Hydrating Riyadh City
Water scarcity is a notorious challenge for Riyadh. The city relies almost exclusively on desalinated water, an energy intensive and unsustainable resource. Identified as a priority sustainability problem, several high-impact systems can be leveraged to reduce water consumption levels and tap into renewables. For instance, since network leakages are one cause of water losses (up to 1 trillion gallons of water annually by US-EPA estimations), the densification of the city fabric can substantially control them. Also, since residential, commercial, and public buildings are responsible for almost 60% of all water consumption, eco-efficient building designs and high-efficiency fixtures are very effective in cutting demand. Hard infrastructure systems like irrigation networks can utilize recycled water as an alternative and digitalization through smart sensors and metering can manage usage by monitoring and predicting trends. Finally, soft systems, such as education and training, can raise awareness on the environmental costs of water supply networks, and behavioural changes can go a long way in achieving net-zero water targets.
Powering the UAE
Solar power is the most promising alternative energy source in sun-drenched UAE. Photovoltaics’ carbon footprint is estimated to be 20x less than a typical coal-powered plant. However, by employing systems thinking, potential to create further environmental savings across many other sectors can be unlocked. Sustainable transport is one example. Utility-scale plants can speed up the conversion of all fuel-based vehicles, responsible for 30% of total global carbon emissions, to electric ones that emit 40-85% less carbon in total lifecycle. Consuming about 75% of all power in the UAE, buildings can also offer synergetic opportunities.
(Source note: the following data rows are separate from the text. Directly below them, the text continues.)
def Dev.regWt (d : Dev) (o : Nat) : Option RegVal :=
  if o < 0x400 then
    let m := d.mouldLow (o / 0x40)
    let q := o % 0x40
    if q = 0 then r64 ((m.bind (fun m => m.wload)).elim (lk (0 : BitVec 64) d.wtLast (o / 0x40)).toNat WLoad.statusReg)
    else if 0x20 ≤ q && q % 8 == 0 then r64 (m.elim 0 (fun m => m.base / 2 ^ (64 * ((q - 0x20) / 8)) % 2 ^ 64))
    else none
  else
    let f := d.flash
    match o with
    | 0x400 =>
      r32 (d.crm.keys.foldl (fun n (e : Nat × KeyEnt) => n + 2 ^ e.1 + (if e.2.persist then 2 ^ (16 + e.1) else 0)) 0)
    | 0x408 =>
      r32 (f.chFail.toNat * 65536 + 4 * b2n (d.pwr.nv.any (fun x => x.kind.isCave && !x.started)) + 2 * b2n f.worn + b2n f.ready)
    | 0x410 => r32 f.used
    | 0x418 => r64 f.rdBytes.toNat
    | 0x420 => r64 f.pgBytes.toNat
    | _ => none

def Dev.regNet (d : Dev) (o : Nat) : Option RegVal :=
  if 0x100 ≤ o && o < 0x140 && o % 4 == 0 then r32 (lk (0 : BitVec 32) d.net.drop ((o - 0x100) / 4)).toNat else none

/-- How many requesters an arbiter lists (Table 19-1). -/
def arbListed (a : Nat) : Nat := [6, 11, 9, 5].getD a 0
/-- ARB_TKTi of a requester; TICKETS of an unlisted one read 0. -/
def Arb.ticket (x : Arb) (a i : Nat) : Nat :=
  let v := (lk (0x10 : BitVec 9) x.tkt i).toNat
  if i < arbListed a then v else v / 256 * 256

def Dev.regArb (d : Dev) (a o : Nat) : Option RegVal :=
  let x := d.arb a
  if o < 0x40 && o % 4 == 0 then r32 (x.ticket a (o / 4))
  else
    match o with
    | 0x40 => r32 (b2n x.repro * 2 ^ 20 + x.seedPt.toNat * 65536 + x.quantum.toNat)
    | 0x48 => r32 x.seedk.toNat
    | 0x50 => r32 x.lfsr.toNat
    | 0x58 => r32 (64 * b2n x.longLock + (x.holder.elim 0 (fun g => 32 * b2n g.locked + 16 + g.req)))
    | 0x60 => r64 x.preempt.toNat
    | _ => none

def Dev.regErr (d : Dev) (o : Nat) : Option RegVal :=
  let e := d.errs
  if 0x10 ≤ o && o < 0x30 && o % 8 == 0 then
    let f := (o - 0x10) / 8
    r32 ((lk (0 : BitVec 6) e.irqVec f).toNat * 256 + (lk (0 : BitVec 4) e.irqEn f).toNat)
  else if 0x80 ≤ o && o < 0xC0 && o % 8 == 0 then r64 (leNat (((e.lastDev.elim [] ErrRec.bytes).drop (o - 0x80)).take 8))
  else if 0x1000 ≤ o && o < 0x5000 && o % 8 == 0 then
    r64 (leNat ((((e.slot ((o - 0x1000) / 64)).elim [] ErrRec.bytes).drop (o % 64)).take 8))
  else if o = 0 then r32 e.next.toNat
  else if o = 0x40 then r32 (e.count.toNat * 65536 + e.cause)
  else none

def PtState.code : PtState → Nat
  | .idle => 0
  | .running => 1
  | .held => 2
  | .stopped => 3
Not only can private residences host different scales of photovoltaic panels, but by orienting structures towards optimal solar and wind conditions and installing low U-value insulation envelopes, resulting lower heat gains and losses can save up to 15% in energy demand. Finally, savings in healthcare spending can be expected due to the reduction in air pollution and the improvement in urban air quality.
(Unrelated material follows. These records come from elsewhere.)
/-- A shard entry. -/
def readShard (e : List Byte) : Shard :=
  { id := fld e 0 4, member := fld e 4 2, alt := fld e 6 2, target := fld e 8 8, len := fld e 0x10 4,
    cave := bit (fld e 0x15 1) 0, source := fld e 0x18 8, digest := fld e 0x20 32, arrived := false, ok := false, attempt := 0,
    since := 0 }
def wmEntries (b : List Byte) : List (List Byte) := chunks 64 ((b.take (wmBody b)).drop 64)
def wmShards (b : List Byte) : List Shard := (wmEntries b).map readShard
/-- The shards this member keeps (R296). -/
def wmKept (b : List Byte) (self : Nat) : List Shard := (wmShards b).filter (fun x => x.member == self || x.alt == self)

/-! ### Weight status codes (Table 16-4) -/

def wtOk : Nat := 1
def wtFormat : Nat := 2
def wtMismatch : Nat := 3
def wtKeyUnknown : Nat := 4
def wtSignature : Nat := 5
def wtTarget : Nat := 6
def wtShardFailed : Nat := 7
def wtBusy : Nat := 8

/-! ### The checks (R292, R293) -/

/-- Step 1. -/
def wmFormatOk (b : List Byte) : Bool :=
  let ids := (wmShards b).map (fun x => x.id)
  b.length == wmSize b && fld b 0 4 == 0x54534E4D && fld b 4 2 == 1 && decide (wmKind b ≤ 1) && zeroFld b 7 1 &&
  decide (fld b 8 2 < 4096) && zeroFld b 0x1A 6 && decide (1 ≤ wmCount b ∧ wmCount b ≤ 1048576) &&
  (if wmKind b = 0 then wmVariant b == 0 else decide (wmVariant b ≤ 255)) &&
  (wmEntries b).all (fun e => decide (fld e 0x15 1 < 2) && zeroFld e 0x16 2) &&
  (ids.zip (ids.drop 1)).all (fun p => decide (p.1 < p.2))

/-- Does this device join a running Mould in the place of another (R289)? -/
def Mould.joins (m : Mould) : Bool :=
  (m.members[m.self]?).map (fun x => x.serial) != ((imMembers m.image)[m.self]?).map (fun x => x.serial)

/-- Step 2; a BASE image also needs phase LOADING and a VARIANT image a serving Mould that is STARTED (R293). -/
def wmMatches (m : Mould) (b : List Byte) : Bool :=
  fld b 8 2 == m.fpid && fld b 0xA 2 == m.devices && fld b 0x20 32 == m.digest &&
  (m.joins || (if wmKind b = 0 then m.phase == 4 else m.phase == 6 && m.serve.isSome))

/-- Step 3. -/
def Crm.weightKey (c : Crm) (b : List Byte) : Option Nat :=
  match c.keys.find? (fun e => e.2.digest == wmKeydig b) with
  | none => some wtKeyUnknown
  | some e => if xmssVerify e.2.key (wmDigest b) ((b.drop (wmBody b + 32)).take 2820) then none else some wtSignature

/-- Step 4 for one entry. -/
def Dev.targetOk (d : Dev) (m : Mould) (x : Shard) : Bool :=
  (if x.cave then
     x.target % 512 == 0 &&
     m.ranges.any (fun g => g.kind == 3 && decide (g.first ≤ x.target ∧ x.target + x.len ≤ g.last + 1))
   else
     x.target % 128 == 0 && oneSlice (x.target, x.target + max 1 x.len - 1) && m.has (lk 16 d.net.slcOwner (x.target / 0x800000))) &&
  (x.alt == 0xFFFF || ((m.tab m.epoch).rec_ x.member).partner == x.alt)
/-- Do two kept shards overlap? -/
def Shard.meets (x y : Shard) : Bool :=
  x.cave == y.cave && decide (x.target < y.target + y.len ∧ y.target < x.target + x.len)
/-- Step 4. -/
def Dev.targetsOk (d : Dev) (m : Mould) (b : List Byte) : Bool :=
  let l := wmKept b m.self
  l.all (fun x => d.targetOk m x && l.all (fun y => x.id == y.id || !x.meets y))

/-! ### The state of a load -/

/-- A load that has just been asked for. -/
def WLoad.fresh (now : Nat) : WLoad :=
  { state := 1, status := 0, kind := 0, variant := 0, vslot := 0x1FF, digest := 0, keydig := 0, shards := [], repairs := 0,
    ended := false, oks := [], req := none, lastByte := now, asked := [], mani := [], waits := false, src := none }
/-- Does a load run or wait for a slot (R293, R319)? -/
def WLoad.busy (w : WLoad) : Bool := decide (1 ≤ w.state ∧ w.state ≤ 3) || (w.state == 0 && !w.mani.isEmpty)
/-- Does it take shards? -/
def WLoad.taking (w : WLoad) : Bool := (w.state == 1 || w.state == 2) && !w.mani.isEmpty

/-- The Mould with a PMASK and its weight load. -/
def Dev.wl (d : Dev) (pm : Nat) : Option (Mould × WLoad) :=
  (d.moulds.find? (fun m => m.pmask == pm)).bind (fun m => m.wload.map (fun w => (m, w)))
def Dev.setWl (d : Dev) (pm : Nat) (w : WLoad) : Dev := d.updMould pm (fun m => { m with wload := some w })
/-- Change one shard. -/
def WLoad.setShard (w : WLoad) (x : Shard) : WLoad :=
  { w with shards := w.shards.map (fun (y : Shard) => if y.id = x.id then x else y) }
def WLoad.shard (w : WLoad) (id : Nat) : Option Shard := w.shards.find? (fun x => x.id == id)

/-- The OUT_PORT of this member's own entry, while another member follows it (R296). -/
def Mould.outPort (m : Mould) : Option Nat :=
  match m.dist.dropWhile (fun e => e.1 ≠ m.self) with
  | (_, u) :: _ :: _ => if 4 ≤ u ∧ u ≤ 12 then some (u - 4) else none
  | _ => none
/-- Pass on bytes of an image, in packets of class LOAD to the next member. -/
def Dev.passBytes (d : Dev) (m : Mould) (bs : List Byte) : Dev :=
  match m.outPort, m.nextMember with
  | some u, some n => ((d.stampV m m.epoch).transfer m.fpid m.epoch m.self u n 2 bs).emit (.loadByte u bs.length)
  | _, _ => d
/-- The pipeline predecessor. -/
def Mould.before (m : Mould) : Nat :=
  ((m.dist.takeWhile (fun e => e.1 ≠ m.self)).getLast?).elim 0 (fun e => e.1)

/-! ### End of a load (R298) -/

/-- The load fails here: a variant slot it was given is free again. -/
def Dev.failLocal (d : Dev) (pm status : Nat) : Dev :=
  match d.wl pm with
  | none => d
  | some (_, w) =>
    let d := d.setWl pm { w with state := 5, status := if w.state = 5 then w.status else status, req := none, waits := false }
    d.updMould pm (fun m => { m with serve := m.serve.map (fun v =>
      { v with vslots := v.vslots.filter (fun x => x.current || x.slot ≠ w.vslot) }) })

/-- Member 0 abandons the load on every member. -/
def Dev.abandonWeights (d : Dev) (pm status : Nat) : Dev :=
  match d.wl pm with
  | none => d
  | some (m, w) => ((d.sendAll m 10 1).failLocal pm status).completeOpt w.req (stWeight status) 0

/-- A refusal or a shard that is lost: member 0 abandons, another member reports it (ARG: the shard, or 0xFFFFFFFF for a refused
manifest). -/
def Dev.weightFails (d : Dev) (pm status arg : Nat) : Dev :=
  match d.wl pm with
  | none => d
  | some (m, _) => if m.self = 0 then d.abandonWeights pm status else (d.failLocal pm status).sendMgmt m.fpid 0 9 arg

/-- COMMIT taken: a BASE image takes the partition to READY, its cores as the load left them; a VARIANT image is used from the next
boundary. -/
def Dev.commitLocal (d : Dev) (pm : Nat) : Dev :=
  match d.wl pm with
  | none => d
  | some (m, w) =>
    let v := { w with state := 4, status := wtOk, req := none }
    let d := (d.setWl pm v).updMould pm (fun m => { m with images := m.images ++ [v] })
    let d := d.updMould pm (fun m =>
      if w.kind = 1 then
        { m with coming := m.coming.filter (fun x => x.slot ≠ w.vslot) ++ [⟨w.variant, w.vslot, w.digest, w.keydig⟩]
                 newVers := m.newVers ++ [(w.variant, w.vslot)] }
      else { m with base := w.digest, baseKey := w.keydig })
    let d := d.completeOpt w.req (stWeight wtOk) 0
    if w.kind = 1 ∨ m.phase ≠ 4 then d
    else
      let d := d.updMould pm (fun m => { m with phase := 5, req := none })
      let d := (partsOf pm).foldl (fun d p => d.updPart p (fun t => { t with st := .idle, dead := false, dlHalt := none })) (d.coresToStart m)
      (d.setLoad pm 0xFFFF 0xFF ldOk 5).completeOpt m.req (stLoad ldOk) 0

/-- Member 0 holds WEIGHTS_OK of a member; with those of all DEVICES members it commits (R298, log entry 96). -/
def Dev.okIn (d : Dev) (pm i : Nat) : Dev :=
  match d.wl pm with
  | none => d
  | some (m, w) =>
    let l := if w.oks.contains i then w.oks else i :: w.oks
    let d := d.setWl pm { w with oks := l }
    if w.state = 3 && (List.range m.devices).all (fun j => l.contains j) then (d.passOn m 10 0).commitLocal pm
    else d

/-- Every kept shard is verified: WEIGHTS_OK. A device that joins a running Mould uses what it has verified. -/
def Dev.verifyDone (d : Dev) (pm : Nat) : Dev :=
  match d.wl pm with
  | none => d
  | some (m, w) =>
    if !w.taking || w.waits || !w.shards.all (fun x => x.ok) then d
    else
      let d := d.setWl pm { w with state := 3 }
      if m.self = 0 then d.okIn pm 0
      else
        let d := d.sendMgmt m.fpid 0 8 0
        if m.joins then d.commitLocal pm else d

/-! ### The repair ladder (R297, Table 16-3) -/

/-- Ask for a shard: attempts 1 to 3 of the predecessor, 4 and 5 of member 0; member 0 itself reads its source again. -/
def Dev.askShard (d : Dev) (m : Mould) (w : WLoad) (x : Shard) : Dev :=
  if m.self = 0 then
    match w.src with
    | some (false, fn, addr, _) => d.emit (.hostRead fn (addr + wmSize w.mani + x.source) x.len)
    | _ => d
  else d.sendMgmt m.fpid (if x.attempt ≤ 3 then m.before else 0) 7 x.id

/-- A shard has failed (code SHARD_DIGEST 0x60 or SHARD_MISSING 0x61): the record, and the next attempt or the end of the ladder. -/
def Dev.shardFails (d : Dev) (pm id code : Nat) : Dev :=
  match d.wl pm with
  | none => d
  | some (m, w) =>
    match w.shard id with
    | none => d
    | some x =>
      let last : Bool := decide (5 ≤ x.attempt)
      let r : Err := { code := code, cls := if last then 2 else 0, source := 17, core := 0xFFFF, pmask := pm, fpid := m.fpid,
                       detail := [id, x.attempt] }
      let y := { x with attempt := x.attempt + 1, since := d.turn.now.toNat, arrived := false }
      if last then ((d.raise r).setWl pm (w.setShard y)).weightFails pm wtShardFailed id
      else
        let w := { w.setShard y with state := 2, repairs := satAdd w.repairs 1 }
        ((d.raise r).setWl pm w).askShard m w y

/-- The shard is verified. -/
def Dev.shardOk (d : Dev) (pm id : Nat) : Dev :=
  match d.wl pm with
  | none => d
  | some (_, w) =>
    match w.shard id with
    | none => d
    | some x => (d.setWl pm (w.setShard { x with arrived := true, ok := true })).verifyDone pm

/-- Digest a Cave shard from the own Cave. -/
def Dev.digestCave (d : Dev) (cave : Memory) (pm id : Nat) : Dev :=
  match (d.wl pm).bind (fun e => e.2.shard id) with
  | none => d
  | some x =>
    let d := { d with flash := { d.flash with rdBytes := d.flash.rdBytes + BitVec.ofNat 64 x.len } }
    if shake256 (cave.bytes x.target x.len) = x.digest then d.shardOk pm id else d.shardFails pm id 0x60

/-- After END, once the Cave is ready: every Cave shard not yet digested (R296). -/
def Dev.digestCaves (d : Dev) (cave : Memory) (pm : Nat) : Dev :=
  match d.wl pm with
  | none => d
  | some (_, w) =>
    if !d.flash.ready || !w.ended || !w.taking then d
    else
      (w.shards.filter (fun x => x.cave && !x.ok && x.attempt == 0)).foldl (fun d x => d.digestCave cave pm x.id) d

/-! ### Requests and manifests -/

/-- LOAD_WEIGHTS for an entry taken. -/
def Dev.loadWeights (d : Dev) (f : Nat) (e : BitVec 512) : Dev × List MemOp :=
  let cave := bit (cFlags e) 0
  if 2 ≤ cFlags e ∨ (cave ∧ caveSize < cAddr e + cLen e) then (d.answer f e stInvalid, [])
  else d.onMould f e true true (fun d m =>
    if m.phase ≠ 4 ∧ m.phase ≠ 6 then (d.answer f e stInvalid, [])
    else if m.wload.any (fun w => w.busy) then (d.answer f e (stWeight wtBusy), [])
    else
      (d.setWl m.pmask { WLoad.fresh d.turn.now.toNat with req := some (f, cCid e), src := some (cave, f, cAddr e, cLen e) }, []))

/-- LOAD_WEIGHTS (R293, R396). -/
def execLoadWeights (f : FnId) (e : BitVec 512) (s : State) : Host.Outcome State Fault Refusal :=
  liftW (fun _ _ d => d.takeCmd f 0x13 e (fun d =>
    if bit (cFlags e) 0 && !d.flash.ready then (d.holdCmd f e none, []) else d.loadWeights f e)) s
Standard practicing systems thinking
One legacy that greatly damaged our societies is the linear mindset of most development that took place in the last centuries. This ‘siloed’ approach gradually disrupted natural environmental processes and delicate balances, climate change being only the latest episode. We now know how to design better. For one, we have learned that development is a complex enterprise whose multi-faceted and interdependent nature demands we sensibly and thoroughly assess the full impact of our design decisions before executing them. Second, we have been developing cutting-edge technologies to help us better predict such effects and fine-tune our approaches to create lower development footprints. We will probably never reach the ideal state of a ‘Sustainable City’, but by adopting systems thinking as a standard practice, we can start to solve one problem at a time: Lowering baseline demand and meeting supply from renewables. By doing that, gradually but systematically, compounded solutions become more solid foundations for the construction of stronger and more resilient environments for ourselves and future generations.